As a passenger on the ship, there is a common area where they serve hot black tea, a few corridors and the upper deck where you are free to hang out in. One of the drivers was excited to give me a tour of the cargo area, where he had parked his sixteen wheeler. We proceeded down the flight of stairs to the basement, where the trucks were still being parked. As you walk along the basement, you notice the tracks built in to allow for shipping containers to be loaded and unloaded.

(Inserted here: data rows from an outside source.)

/-- The fields that each command may change; what no rule gives it, it leaves. -/
def mayChange : Instr → List StateField
  | .commandFetch _ _ _ | .hiSqDbWrite _ _ | .hiCqDbWrite _ _ | .hiSqCfgWrite _ _ | .hiCqCfgWrite _ _
  | .hiNqPopRead _ _ _ | .hiNqCfgWrite _ _ | .nqTimeout _ => [.hi, .out]
  | .fenceRelease _ | .flr _ => [.hi]
  | .sysNop _ | .sysIdentify _ | .sysQueryHandle _ _ | .sysSetMode _ _ | .sysReset _ _ | .sysNqMark _ _
  | .sysNqRewind _ _ | .sysNqRelease _ _ _ | .sysClearCounters _ _ | .cfgLoad _ _ _ _ _ | .cfgCommit _
  | .cfgReport _ _ _ _ | .cfgQuery _ _ | .cfgStore _ | .portConfig _ _ | .portGateQuery _ _ | .portLinkStatus _ _
  | .timeRead _ | .timeCmpQuery _ _ | .timeStatus _ | .timeClearCounters _ | .streamInstall _ _ | .streamQuery _ _
  | .streamList _ _ _ | .groupDefine _ _ | .groupDelete _ _ | .groupMembers _ _ _ _ _ | .groupSetTiming _ _
  | .groupQuery _ _ | .groupSessionDefine _ _ | .groupSessionDelete _ _ | .groupSessionEnable _ _ _
  | .groupReadCell _ _ _ _ _ _ | .groupClearCounters _ _ | .groupGconfig _ _ | .caravanJobDefine _ _
  | .caravanLevelConfig _ _ | .caravanEngineRetire _ _ | .caravanQueryJob _ _ | .caravanQueryEngine _ _
  | .caravanClearCounters _ _ | .topoModelLoad _ _ _ _ _ _ | .topoReadResult _ _ _ _ _ | .topoQuery _
  | .topoClearCounters _ | .oscGroupDefine _ _ | .oscReadBands _ _ _ _ _ _ | .oscReadModes _ _ _ _ _ | .oscQuery _ _
  | .oscClearCounters _ _ | .alarmRuleQuery _ _ | .alarmClearCounters _ _ _ | .acqChannelDefine _ _
  | .acqRingDefine _ _ | .acqDelete _ _ | .acqQuery _ _ | .acqGconfig _ _ | .acqClearCounters _ _
  | .meterEnergyRead _ _ _ | .meterEnergySigned _ _ _ _ _ | .meterVstreamDefine _ _ | .meterSave _ | .meterQuery _
  | .meterClearCounters _ _ | .vaultStatus _ | .vaultLifecycle _ _ _ | .vaultOwnerLoad _ _ | .vaultRootGenerate _
  | .vaultTamperClear _ | .vaultTamperConfig _ _ | .vaultDebug _ _ | .vaultGenerate _ _ _ _ _
  | .vaultDerive _ _ _ _ _ _ _ | .vaultImport _ _ | .vaultSeal _ _ _ _ | .vaultExport _ _ _ _ _ _
  | .vaultAttest _ _ _ _ _ | .vaultSlotQuery _ _ | .vaultRandom _ _ | .vaultClearCounters _ | .logSpoolSeek _ _
  | .logRead _ _ _ _ _ | .logFlush _ | .logWrite _ _ _ | .logFaultClear _ | .logMacroQuery _ _
  | .logClearCounters _ _ | .powerDoze _ | .powerWake _ | .powerPadRelease _ _ | .powerConfig _ _ | .powerQuery _
  | .powerClearCounters _ _ => cmdFields
  | .sysCancel _ _ => cmdFields ++ [.np, .cv]
  | .sysFreeze _ | .meterChannelConfig _ _ | .meterCalibrate _ _ | .meterSensorTemp _ _ _ | .meterElementDefine _ _
  | .meterElementEnable _ _ _ | .meterEnergyPreset _ _ _ _ _ | .meterPulseConfig _ _ | .meterBallastDefine _ _
  | .meterConfig _ _ => cmdFields ++ [.am]
  | .sysThaw _ => cmdFields ++ [.tm, .np, .si, .am]
  | .cfgDiscard _ => cmdFields ++ [.cfg]
  | .portSetExact _ _ _ _ _ | .portSetHash _ _ | .portSetVlan _ _ | .portSetIntake _ _ _ | .portSetPtMap _ _ _
  | .portPrpPair _ _ | .portMacsecCfg _ _ | .portSaInstall _ _ | .portSaActivate _ _ _ _ | .portSaDestroy _ _ _ _ _
  | .portGateLoad _ _ | .portClearCounters _ _ => cmdFields ++ [.np]
  | .timeConfig _ _ | .timeSource _ _ _ _ | .timePtpConfig _ _ | .timePpsConfig _ _ | .timePortLatency _ _
  | .timeUtcOffset _ _ _ _ | .timeHoldoverTest _ _ | .timeMainRetest _ => cmdFields ++ [.tm]
  | .timeSet _ _ => cmdFields ++ [.tm, .np, .am]
  | .timeCmpArm _ _ | .timeCmpDisarm _ _ | .oscConfig _ _ => cmdFields ++ [.tm, .ec, .cv, .ts, .sc, .am]
  | .streamRemove _ _ | .streamRekey _ _ _ _ | .streamRelease _ _ | .streamSetTimers _ _ _ _ | .streamGconfig _ _
  | .streamClearCounters _ _ _ => cmdFields ++ [.si]
  | .caravanJobDelete _ _ | .caravanJobBind _ _ _ _ | .caravanEngineRestore _ _ => cmdFields ++ [.cv]
  | .caravanRun _ _ _ => cmdFields ++ [.cv, .ts, .sc]
  | .topoConfig _ _ | .topoCutsetDefine _ _ | .topoCutsetDelete _ _ | .topoBranchForce _ _ _ => cmdFields ++ [.ts]
  | .topoRefactor _ => cmdFields ++ [.cv, .ts]
  | .oscSignalDefine _ _ | .oscSignalDelete _ _ | .oscGroupDelete _ _ | .oscRestart _ _ => cmdFields ++ [.sc]
  | .alarmRuleDefine _ _ | .alarmRuleEnable _ _ _ _ | .alarmRuleDelete _ _ | .alarmLineConfig _ _ | .alarmAck _ _
  | .alarmXtrigConfig _ _ => cmdFields ++ [.al]
  | .alarmForce _ _ _ => cmdFields ++ [.tm, .ec, .al]
  | .acqEnable _ _ _ | .acqTrigger _ _ _ | .logConfig _ _ | .logInject _ _ _ _ _ => cmdFields ++ [.ec]
  | .meterVstreamRemove _ _ => cmdFields ++ [.si, .am]
  | .vaultDestroy _ _ => cmdFields ++ [.np, .si]
  | .powerRefConfig _ _ | .powerRefSwitch _ => cmdFields ++ [.ck]
  | .npPtDbWrite _ _ _ | .ptFrameDelivery _ | .ptTxChainFetch _ _ _ _ _ _ _ _ | .txFrameStart _ _
  | .prpLanLost _ _ | .gateOperative _ => [.hi, .ev, .np, .counters, .out]
  | .npPtCfgWrite _ _ _ => [.hi, .np, .out]
  | .tmFrcLoRead | .amCountLowRead _ _ => [.hi, .tm, .am, .out, .freeCtr]
  | .counterLowRead _ => [.ctrLatch, .out, .freeCtr]
  | .siSelWrite _ => [.hi, .si, .out]
  | .scSelWrite _ => [.hi, .sc, .out]
  | .alSelWrite _ => [.hi, .al, .out]
  | .ovSelWrite _ => [.hi, .ov, .out]
  | .ecSelWrite _ => [.hi, .ec, .out]
  | .evSpoolCurWrite _ | .recordClose _ _ _ | .flushMsExpiry => [.hi, .ev, .counters, .out]
  | .registerWrite _ _ => [.hi, .ec, .ev, .ov, .np, .si, .sc, .al, .counters, .out]
  | .mspiStatus _ | .mspiRead _ _ _ | .mbSubmit _ _ | .mbFetch _ => [.hi, .tm, .ev, .pm, .erg, .aq, .am, .counters, .out, .freeCtr]
  | .rxFrame _ _ _ => [.hi, .ev, .np, .si, .counters, .out]
  | .gateBoundary _ | .prpEntryForget _ _ => [.np]
  | .linkStateChange _ _ _ _ _ => [.hi, .tm, .ev, .pm, .cairn, .np, .counters, .out]
  | .ptpSyncRx _ _ _ _ _ | .ppsInEdge _ | .todSentenceRx _ _ _ => [.hi, .tm, .ev, .pm, .np, .erg, .am, .counters, .out, .freeCtr]
  | .ptpAnnounceRx _ | .sourceRevert | .leapApply => [.hi, .tm, .ev, .counters, .out]
  | .ppsLost => [.hi, .tm, .ev, .pm, .cairn, .np, .erg, .am, .counters, .out, .freeCtr]
  | .sourceLoss _ => [.hi, .tm, .ev, .pm, .cairn, .counters, .out]
  | .cmpFire _ => [.hi, .tm, .ec, .ev, .erg, .cv, .ts, .sc, .aq, .am, .counters, .out, .freeCtr]
  | .siFrameParse _ => [.hi, .ec, .ev, .np, .si, .erg, .counters, .out, .freeCtr]
  | .streamTimerExpiry _ => [.hi, .ev, .si, .counters, .out]
  | .instantOpen _ | .cellHoldExpiry _ _ | .instantRetire _ _ => [.erg]
  | .earlyRelease _ | .deadlineRelease _ | .dispatchDecision => [.hi, .ec, .ev, .erg, .cv, .ts, .sc, .counters, .out, .freeCtr]
  | .publishInstant _ _ => [.hi, .ec, .ev, .np, .erg, .counters, .out, .freeCtr]
  | .itemCommit _ _ _ => [.hi, .tm, .ec, .ev, .pm, .erg, .cv, .ts, .sc, .al, .aq, .am, .counters, .out, .freeCtr]
  | .budgetOver _ => [.hi, .ev, .erg, .cv, .ts, .sc, .counters, .out, .freeCtr]
  | .engineFault _ _ | .fencedSelftestEnd _ _ | .spareSelftest _ _ => [.hi, .ec, .ev, .pm, .erg, .cv, .ts, .sc, .aq, .counters, .out, .freeCtr]
  | .takeoverResume _ | .delayExpiry | .checkpointWrite _ => [.cv]
  | .xtrigInEdge _ _ _ => [.hi, .ec, .ev, .pins, .erg, .al, .aq, .counters, .out, .freeCtr]
  | .aqRecordWrite _ => [.hi, .ec, .ev, .erg, .aq, .counters, .out, .freeCtr]
  | .sdSample _ _ _ _ _ => [.hi, .ev, .am, .counters, .out, .freeCtr]
  | .energyBlockEnd _ _ _ _ _ _ | .tempStale _ => [.hi, .ev, .am, .counters, .out]
  | .pulseStart _ | .pulseEnd _ => [.am]
  | .periodicSave _ => [.hi, .ev, .cairn, .am, .counters, .out]
  | .aliveStamp => [.cairn, .am]
  | .pfwNFall | .resetNQualified _ => [.hi, .tm, .ev, .pm, .pins, .cairn, .np, .si, .erg, .aq, .am, .counters, .out, .freeCtr]
  | .pfwQualified _ => [.hi, .tm, .ev, .pm, .cairn, .am, .counters, .out, .freeCtr]
  | .ballastWriteEnd => resetFields ++ [.out]
  | .pfwNRise | .freezeNAssert _ => [.hi, .ev, .pm, .pins, .erg, .am, .counters, .out, .freeCtr]
  | .zeroizeCause _ | .internalReset | .resetTakesHold | .warmResetTakesHold | .lifecycleWipe | .powerOnDetect _ => resetFields
  | .scrubRead _ _ => [.hi, .ec, .ev, .pm, .cairn, .counters, .out]
  | .evFlushEnd => [.hi, .ev, .cairn, .counters, .out]
  | .opsecTick => [.cairn]
  | .handshakeAnswer _ => [.hi, .tm, .ev, .pm, .cairn, .np, .si, .erg, .cv, .ts, .sc, .al, .aq, .counters, .out, .freeCtr]
  | .handshakeDelayEnd => [.pm]
  | .wakeComplete _ _ => cmdFields ++ [.cfg, .tm, .ec, .ck, .np, .si, .cv, .ts, .sc, .al, .am]
  | .boot _ _ _ _ _ => cmdFields ++ [.cfg, .tm, .ec, .ck, .pins, .np, .si, .cv, .ts, .sc, .al, .am]
  | .finalCompletion _ _ => cmdFields ++ [.cfg, .tm, .ec, .ck, .fuses, .np, .si, .cv, .ts, .sc, .al, .am, .nor]
  | .cairnRelease => [.hi, .ev, .pm, .erg, .aq, .am, .counters, .out, .freeCtr]
  | .mi2cAddressMatch => [.hi, .ev, .pm, .erg, .aq, .counters, .out, .freeCtr]
  | .prpSupervisionTx _ | .ptDescriptorTimeout _ | .ptpPdelayReqRx _ _ _ | .ptpDelayReqRx _ _ => [.np, .counters]
  | .ptpPathDelayRx _ _ | .timeCheckpoint | .residueMismatch | .outputPulseEnd _ => [.tm]
  | .ptpDelayReqTx _ | .ptpMasterAnnounceTx | .ptpMasterSyncTx => [.tm, .np, .counters]
  | .holdoverAgeing | .timeSelftestEnd _ => [.hi, .tm, .ev, .pm, .counters, .out]
  | .integSave => [.tm, .cairn]
  | .duneTick => [.hi, .tm, .ec, .ev, .erg, .cv, .ts, .sc, .aq, .counters, .out, .freeCtr]
  | .vstreamReport _ => [.hi, .ec, .ev, .si, .erg, .am, .counters, .out, .freeCtr]
  | .amendBatchClose _ _ => [.hi, .ec, .ev, .np, .erg, .aq, .counters, .out, .freeCtr]
  | .itemAging _ => [.cv, .counters]
  | .almStbDeferred | .almPulseEnd _ => [.al, .counters]
  | .entropyFail _ | .entropyRetest _ => [.hi, .ev, .ov, .counters, .out]
  | .drbgReseed => [.ov, .counters]
  | .correctionWriteback _ _ => [.hi, .ec, .ev, .counters, .out, .freeCtr]
  | .suspectExpiry _ _ => [.ec]
  | .controlDue _ _ => [.hi, .ec, .ev, .pm, .counters, .out]
  | .watchdogExpiry _ _ => [.hi, .ev, .pm, .counters, .out]
  | .refFail _ _ | .refQualified _ _ | .pllRevert => [.hi, .ev, .pm, .ck, .counters, .out]
  | .jtagExtest _ | .jtagSamplePreload _ | .jtagFrzReg _ | .jtagDebug _ => [.jtag, .out, .freeCtr]
  | .jtagIdcode | .jtagFrzScan _ | .jtagFrzMem _ _ | .jtagBypass _ => [.jtag, .out]
  | .jtagClamp | .jtagHighz => [.jtag]
  | .xtrigInForwardedEdge _ => [.pins]
  | .pdelayTimeout _ => [.tm, .counters]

Food wise, there is a central kitchen that provides breakfast, lunch and dinner for all of the passengers. The meals involved pasta and chicken, bread and eggs and you guessed it, plenty of black tea to go around! Life on the ship is simple, there are not many things made for entertainment, even the television in the common room was rarely switched on. Your time on the ship allows you to read, stare out into the sea and most importantly,  get to know the other passengers aboard the ship.

My highlight of the journey was getting to know the family of 4 from the UK that decided to pack their bags and go on an indefinite trip.  Anton was born in Bulgaria, his wife Georgia was born in Italy and the kids Eliano and Malina were born in the UK. With such international roots, it shouldn’t be so much of a surprise that they have a serious case of wanderlust. Being on the road and home schooling your children is not a task for the faint of heart, I was continually impressed with their dedication to give their children a rich experience outside of the traditional classroom.

You can check read about their adventures at their blog, BeyondOverton. I’ve also included a little interview with them on in the video below.

We were fortunate with good weather, and the journey took only 20 hours to cross from Baku to Kazakhstan. I have heard that this journey could take up to 72 hours depending on weather conditions. 

Everyone was elated to step foot at the port of Kuryk, Kazakhstan!